The version of the Sindbad narrative titled Kitāb al-Sindbād, or الوزراء السبعة [Al-Wuzarāʾ al-sabʿa, The Seven Viziers] is referenced in Arabic literature dating from the 9th and 10th centuries. Though no early versions of the full text survive, allusions to the narrative may be found in the works of the historian such as al-Ya'qūbī (9th century) and al-Shābushtī (d. after 998 CE / late 4th century AH), suggesting that the narrative was well known by the 10th century, with the original Arabic transmission date by the 9th, or possibly even 8th century. Additional references to the narrative are found in Murūj al-Dhahab by al-Masʿūdī’ (d. 956 CE / 345 AH), who claims the popular entertainment book Kitāb al-Sindbād refers to the sage Sindbād who lived during the reign of the Indian king Kush and relates the story of the Seven Viziers, the Prince, and the King's wife; it is also mentioned in al-Fihrist by Ibn al-Nadīm (d. 995 CE / 385 AH), in which Kitāb Sindbād al-Ḥakīm is referenced as a book of entertainment that exists in two forms - long and short - and has either Persian or Indian origins (see Ateş 1948, pp. 12–13). Ibn al-Nadīm identifies the Arabic poet Abān al-Lāhiqī as the author of one version, and also 'transmits the name of the Persian scholar Mūsā b. 'Īsā al-Kisrawī (d. 874/875 CE), one of the leading translators from Persian into Arabic, who has been unanimously identified in modern scholarship as Mousos from Andreopoulos's Preface' in the Greek version (Krönung 2016, p. 370).

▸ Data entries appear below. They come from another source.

/-- The Table Store: the persistent state of pages 0..10, the engine, the fault latch, the last-result
record and the STORE_GUARD level as the store last took it. -/
structure Store where
  /-- Page states; an unlisted page is ERASED, as delivered (R149). -/
  pageState : Cells PageState
  /-- Lock flags; an unlisted page is unlocked (R149). -/
  locked : Cells Bool
  /-- Erase counts; an unlisted page has 0 (R151). -/
  eraseCount : Cells Word
  /-- Word i of store page p at index 256·p + i; an unlisted word is 0. -/
  words : Cells Word
  /-- The operation in flight: BUSY while there is one, READY otherwise (R153). -/
  engine : Option Operation
  latch : Latch
  last : Option LastResult
  guard : Bool
  deriving DecidableEq, Repr

/-! ### Trigger Unit (chapters 5 and 6) -/

/-- The value types of Field Map descriptors (R74). -/
inductive ValueType where
  | u8
  | s8
  | u16
  | s16
  | u24
  | s24
  | u32
  | s32
  deriving DecidableEq, Repr

/-- A typed value: a whole number and the type that produced it (R77). -/
structure Value where
  type : ValueType
  val : Int
  deriving DecidableEq, Repr

/-- The condition kinds (6.3). -/
inductive CondKind where
  | none
  | always
  | every
  | above
  | below
  | change
  | first
  | seqGap
  deriving DecidableEq, Repr

/-- A condition as read from its words (R93): A is signed, B is not. -/
structure Cond where
  kind : CondKind
  field : Nat
  a : Int
  b : Nat
  deriving DecidableEq, Repr

/-- A frame summary (R68); an entry of the value list that is none is ABSENT. -/
structure Summary where
  cls : Nat
  source : Byte
  seq : Byte
  gap : Bool
  stamp : Stamp
  values : List (Option Value)
  conds : List Cond
  deriving DecidableEq, Repr

/-- A record request (R106); its kind is FRAME. -/
structure RecordRequest where
  cls : Nat
  cause : Nat
  fired : List Nat
  source : Byte
  seq : Byte
  stamp : Stamp
  values : List (Option Value)
  deriving DecidableEq, Repr

/-- An entry of the Condition State Table (R101). -/
structure CondState where
  counter : Nat
  armed : Bool
  reference : Option Int
  deriving DecidableEq, Repr

/-- The ARM value of an entry (R101). -/
def CondState.atArm : CondState := ⟨0, true, none⟩

/-- The trigger state (R85). -/
inductive TriggerState where
  | running
  | frozen
  deriving DecidableEq, Repr

/-- The notices the Capture Unit sends to the Trigger Unit (R86, R87). -/
inductive Notice where
  | arm
  | stop
  | clear
  deriving DecidableEq, Repr

/-- The Trigger Unit, with the summary and the notices in passage to it. -/
structure Trigger where
  state : TriggerState
  /-- The summary handed over by a lookup that has not arrived yet (R69: at most one). -/
  passage : Option Summary
  /-- The Summary Queue, head first (R89). -/
  queue : List Summary
  /-- The hand-off to the Capture Unit (R91). -/
  handOff : Option RecordRequest
  /-- The notices sent and not yet taken, oldest first (R88). -/
  notices : List Notice
  /-- The Condition State Table, entry of class c and index i at 4·c + i; an unlisted entry holds its
  ARM value (R101). -/
  conds : Cells CondState
  /-- The Seen-Node Sets: node n of class c at 128·c + n; an unlisted node is not in the set (R102). -/
  seen : Cells Bool
  /-- SUMMARY-OVERFLOW (R92). -/
  overflow : Count
  deriving DecidableEq, Repr

/-! ### Capture Unit (chapters 7 and 8) -/

/-- The capture state (R115). -/
inductive CaptureState where
  | idle
  | armed
  | full
  | stopped
  deriving DecidableEq, Repr

/-- The mode (R116). -/
inductive Mode where
  | wrap
  | fill
  deriving DecidableEq, Repr

/-- The stop reason (R114, 7.3). -/
inductive StopReason where
  | none
  | request
  | limit
  | restart
  deriving DecidableEq, Repr

/-- What a record carries beside serial and stamp, by kind (R114). -/
inductive RecordBody where
  | start (mode : Mode) (limit : Nat)
  | stop (reason : StopReason)
  | frame (cls cause : Nat) (fired : List Nat) (source seq : Byte) (values : List (Option Value))
  | mark (requester : Byte) (text : List Byte)
  | gap (missed : Count)
  deriving DecidableEq, Repr

/-- A record (R113). Its slot is the index it stands at. -/
structure Record where
  serial : Count
  stamp : Stamp
  body : RecordBody
  deriving DecidableEq, Repr

/-- The Capture Unit (7.3). -/
structure Capture where
  /-- The Capture Ring by slot; an unlisted slot is EMPTY (R109). -/
  ring : Cells (Option Record)
  /-- The write cursor (R110). -/
  wc : Nat
  /-- The read cursor (R110). -/
  rc : Nat
  /-- The unread count U (R111). -/
  unread : Nat
  /-- The next serial (R112). -/
  nextSerial : Count
  state : CaptureState
  mode : Mode
  /-- The record limit 0..65535 (R121). -/
  limit : Nat
  /-- The limit count 0..65535 (R119). -/
  limitCount : Nat
  missed : Count
  overwritten : Count
  stopReason : StopReason
  deriving DecidableEq, Repr

/-! ### Management Agent (chapter 10) -/

/-- The unmatched action (R61). -/
inductive Unmatched where
  | pass
  | hold
  deriving DecidableEq, Repr

/-- The Active Profile (R175, R176). -/
structure Profile where
  /-- PROFILE rather than BARE (R186). -/
  loaded : Bool
  address : Byte
  managers : List Byte
  alertNode : Option Byte
  timeMaster : Option Byte
  defaultMode : Mode
  autostart : Bool
  blockLimit : Nat
  /-- The session timeout in seconds. -/
  timeout : Nat
  unmatched : Unmatched
  deriving DecidableEq, Repr

/-- The bare-mode settings with the strap as read at the load (R176). -/
def Profile.bare (strap : BitVec 2) : Profile :=
  { loaded := false, address := 120 + strap.setWidth 8, managers := [], alertNode := none,
    timeMaster := none, defaultMode := .wrap, autostart := false, blockLimit := 16, timeout := 10,
    unmatched := .pass }

/-- The profile state (R175). -/
inductive ProfileState where
  | absent
  | loaded
  | rejected (index : Nat)
  deriving DecidableEq, Repr

/-- The session record (R183); `left` is the bit times left on its timer. -/
structure Session where
  owner : Byte
  override : Bool
  left : Nat
  deriving DecidableEq, Repr

/-- An entry of the Retry Cache (R181): its frames, or none while it is pending. `id` tells entries
made for different requests apart (R182; log entry 10). -/
structure CacheEntry where
  node : Byte
  seq : Byte
  id : Nat
  frames : Option (List Frame)
  deriving DecidableEq, Repr

/-- The blocks that take dispatched requests or parts of them (R179, R187, R188). -/
inductive Block where
  | port (p : Port)
  | timeBase
  | classifier
  | trigger
  | resolver
  | store
  | capture
  deriving DecidableEq, Repr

The surviving copies of the text in Arabic are much younger than this, however, and they fall into three distinct versions or redactions:

- A1001: The version of The Seven Viziers found in the One Thousand and One Nights
- A101: The version of The Seven Viziers embedded in the One Hundred and One Nights
- Arabic Version A: The Seven Viziers redacted independently of a larger frame structure.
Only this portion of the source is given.